* **PROBLEM REQUIREMENTS**
When you find the line with "0x56 => some 0x0000FF" among the records below, reproduce it and each line after it exactly, ending with the line with "The command an".

---------- MATERIAL FOR THIS EXERCISE ----------

-- ==== Sys2Proof/Decode.lean ====
section
/-! DEFINITION. Decoding a command word (30_encoding.md R85 to R91) and, after it, encoding one. The decoder is
total on 32-bit words and rejects by name: an unassigned opcode, the custom space, a reserved bit. -/

namespace Sys2Proof

/-- Why a word is no command (R90, R91). -/
inductive DecodeError where
  /-- The opcode is in the custom space 0xF0 to 0xFF, which this hardware leaves empty (R91). -/
  | customSpace
  /-- The opcode is unassigned (R89). -/
  | unassigned
  /-- A reserved bit of the opcode's format is 1 (R87). -/
  | reservedBit
deriving DecidableEq, Repr

/-- OPC, bits 31 to 24 of a command word (R86). -/
def opcodeOf (w : Word) : BitVec 8 := w.extractLsb' 24 8

/-- Bits 23 to 0 of a command word. -/
def fieldsOf (w : Word) : BitVec 24 := w.extractLsb' 0 24

/-- The field bits of each assigned opcode's format, in the rows of R87 and R89; `none` for an unassigned
opcode. Every other bit of 23 to 0 is reserved. -/
def formatMask (opc : BitVec 8) : Option (BitVec 24) :=
  match opc.toNat with
  | 0x00 => some 0x000000
  | 0x01 => some 0x000000
  | 0x02 => some 0x0000FF
  | 0x03 => some 0x0000FF
  | 0x04 => some 0x000000
  | 0x10 => some 0x000000
  | 0x11 => some 0x00003F
  | 0x12 => some 0x000000
  | 0x13 => some 0x000000
  | 0x14 => some 0x000000
  | 0x15 => some 0x000000
  | 0x16 => some 0x000000
  | 0x20 => some 0x000001
  | 0x21 => some 0x0000FF
  | 0x22 => some 0x0000FF
  | 0x23 => some 0x0000FF
  | 0x24 => some 0x000000
  | 0x25 => some 0x000000
  | 0x26 => some 0x001FFF
  | 0x27 => some 0xFF1FFF
  | 0x30 => some 0x000000
  | 0x31 => some 0x000007
  | 0x32 => some 0x000003
  | 0x33 => some 0x000000
  | 0x40 => some 0x000000
  | 0x41 => some 0x000001
  | 0x42 => some 0x000007
  | 0x43 => some 0x000000
  | 0x44 => some 0x000001
  | 0x50 => some 0x000000
  | 0x51 => some 0x00003F
  | 0x52 => some 0x001FFF
  | 0x53 => some 0x000000
  | 0x54 => some 0x0001FF
  | 0x55 => some 0x000000
  | 0x56 => some 0x0000FF
  | _ => none

/-- The direction a D bit selects (R94). -/
def dirOfBit (b : Bool) : Dir := if b then .horizontal else .vertical

/-- The D bit of a direction. -/
def bitOfDir : Dir → Bool
  | .vertical => false
  | .horizontal => true

/-- The list an L bit selects. -/
def listOfBit (b : Bool) : ListIx := if b then .l1 else .l0

/-- The L bit of a list. -/
def bitOfList : ListIx → Bool
  | .l0 => false
  | .l1 => true

/-- The command an assigned opcode and its fields name (R87, R89); reserved bits are checked by `decode`. -/
def decodeFields (opc : BitVec 8) (f : BitVec 24) : Option Instr :=
  match opc.toNat with
  | 0x00 => some .nop
  | 0x01 => some .reset
  | 0x02 => some (.cfgWr (f.extractLsb' 0 8))
  | 0x03 => some (.cfgRd (f.extractLsb' 0 8))
  | 0x04 => some .statClr
  | 0x10 => some .brInit
  | 0x11 => some (.brRead (f.extractLsb' 0 6))
  | 0x12 => some .brRead1
  | 0x13 => some .brReadUe
  | 0x14 => some .brReadSe
  | 0x15 => some .brAligned
  | 0x16 => some .brConsumed
  | 0x20 => some (.sbacInit (f.getLsbD 0))
  | 0x21 => some (.ctxWr (f.extractLsb' 0 8))
  | 0x22 => some (.ctxRd (f.extractLsb' 0 8))
  | 0x23 => some (.decBin (f.extractLsb' 0 8))
  | 0x24 => some .decBinEp
  | 0x25 => some .decBinTrm
  | 0x26 => some (.decUnary (f.extractLsb' 0 8) (f.extractLsb' 8 4) (f.getLsbD 12))
  | 0x27 => some (.decTunary (f.extractLsb' 0 8) (f.extractLsb' 8 4) (f.getLsbD 12) (f.extractLsb' 16 8))
  | 0x30 => some .mcClipmv
  | 0x31 => some (.mcPred (f.extractLsb' 0 2) (listOfBit (f.getLsbD 2)))
  | 0x32 => some (.mcAvg (f.extractLsb' 0 2))
  | 0x33 => some .mcCu
  | 0x40 => some .dfBs
  | 0x41 => some (.dfLuma (dirOfBit (f.getLsbD 0)))
  | 0x42 => some (.dfChroma (dirOfBit (f.getLsbD 0)) (f.extractLsb' 1 2))
  | 0x43 => some .dfClr
  | 0x44 => some (.dfCu (dirOfBit (f.getLsbD 0)))
  | 0x50 => some .dpbGet
  | 0x51 => some (.dpbPut (f.getLsbD 0) (f.getLsbD 1) (f.getLsbD 2) (f.extractLsb' 3 3))
  | 0x52 => some (.dpbRefp (f.extractLsb' 0 8) (f.extractLsb' 8 2) (f.extractLsb' 10 3))
  | 0x53 => some .dpbOut
  | 0x54 => some (.dpbListRd (f.extractLsb' 0 8) (listOfBit (f.getLsbD 8)))
  | 0x55 => some .dpbNumref
  | 0x56 => some (.dpbSlotRd (f.extractLsb' 0 8))
  | _ => none

/-- The first three lines of the command cycle (R85): the opcode, then the reserved bits. -/
def decode (w : Word) : Except DecodeError Instr :=
  match formatMask (opcodeOf w) with
  | none => .error (if 0xF0 ≤ (opcodeOf w).toNat then .customSpace else .unassigned)
  | some mask =>
    if fieldsOf w &&& ~~~mask ≠ 0 then .error .reservedBit
    else
      match decodeFields (opcodeOf w) (fieldsOf w) with
      | some i => .ok i
      | none => .error .unassigned

/-- A command word from its opcode and its 24 field bits (R86). -/
def mkWord (opc : BitVec 8) (f : BitVec 24) : Word := opc ++ f

/-- The encoding of a command, from the word column of R94 and the layouts of R87. -/
def encode : Instr → Word
  | .nop => mkWord 0x00 0
  | .reset => mkWord 0x01 0
  | .cfgWr idx => mkWord 0x02 ((0 : BitVec 16) ++ idx)
  | .cfgRd idx => mkWord 0x03 ((0 : BitVec 16) ++ idx)
  | .statClr => mkWord 0x04 0
  | .brInit => mkWord 0x10 0
  | .brRead n => mkWord 0x11 ((0 : BitVec 18) ++ n)
  | .brRead1 => mkWord 0x12 0
  | .brReadUe => mkWord 0x13 0
  | .brReadSe => mkWord 0x14 0
  | .brAligned => mkWord 0x15 0
  | .brConsumed => mkWord 0x16 0
  | .sbacInit f => mkWord 0x20 ((0 : BitVec 23) ++ BitVec.ofBool f)
  | .ctxWr ctx => mkWord 0x21 ((0 : BitVec 16) ++ ctx)
  | .ctxRd ctx => mkWord 0x22 ((0 : BitVec 16) ++ ctx)
  | .decBin ctx => mkWord 0x23 ((0 : BitVec 16) ++ ctx)
  | .decBinEp => mkWord 0x24 0
  | .decBinTrm => mkWord 0x25 0
  | .decUnary cb nc ep => mkWord 0x26 ((0 : BitVec 11) ++ BitVec.ofBool ep ++ nc ++ cb)
  | .decTunary cb nc ep max => mkWord 0x27 (max ++ (0 : BitVec 3) ++ BitVec.ofBool ep ++ nc ++ cb)
  | .mcClipmv => mkWord 0x30 0
  | .mcPred c l => mkWord 0x31 ((0 : BitVec 21) ++ BitVec.ofBool (bitOfList l) ++ c)
  | .mcAvg c => mkWord 0x32 ((0 : BitVec 22) ++ c)
  | .mcCu => mkWord 0x33 0
  | .dfBs => mkWord 0x40 0
  | .dfLuma d => mkWord 0x41 ((0 : BitVec 23) ++ BitVec.ofBool (bitOfDir d))
  | .dfChroma d c => mkWord 0x42 ((0 : BitVec 21) ++ c ++ BitVec.ofBool (bitOfDir d))
  | .dfClr => mkWord 0x43 0
  | .dfCu d => mkWord 0x44 ((0 : BitVec 23) ++ BitVec.ofBool (bitOfDir d))
  | .dpbGet => mkWord 0x50 0
  | .dpbPut idr no ref tid =>
    mkWord 0x51 ((0 : BitVec 18) ++ tid ++ BitVec.ofBool ref ++ BitVec.ofBool no ++ BitVec.ofBool idr)
  | .dpbRefp m st lid => mkWord 0x52 ((0 : BitVec 11) ++ lid ++ st ++ m)
  | .dpbOut => mkWord 0x53 0
  | .dpbListRd i l => mkWord 0x54 ((0 : BitVec 15) ++ BitVec.ofBool (bitOfList l) ++ i)
  | .dpbNumref => mkWord 0x55 0
  | .dpbSlotRd k => mkWord 0x56 ((0 : BitVec 16) ++ k)

/-- The command the decoder reads from an instruction whose bits are `w`, numbered as spec/opcode_table.json
numbers them. A command is one 32-bit word (R86), written whole (R63), so no byte order enters. -/
def decodeTableWord (nbits w : Nat) : Option Instr :=
  match decode (BitVec.ofNat 32 (w % 2 ^ nbits)) with
  | .ok i => some i
  | .error _ => none

end Sys2Proof
end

----------

* **RESPONSE FOR THIS EXERCISE**
  | 0x56 => some 0x0000FF
  | _ => none

/-- The direction a D bit selects (R94). -/
def dirOfBit (b : Bool) : Dir := if b then .horizontal else .vertical

/-- The D bit of a direction. -/
def bitOfDir : Dir → Bool
  | .vertical => false
  | .horizontal => true

/-- The list an L bit selects. -/
def listOfBit (b : Bool) : ListIx := if b then .l1 else .l0

/-- The L bit of a list. -/
def bitOfList : ListIx → Bool
  | .l0 => false
  | .l1 => true

/-- The command an assigned opcode and its fields name (R87, R89); reserved bits are checked by `decode`. -/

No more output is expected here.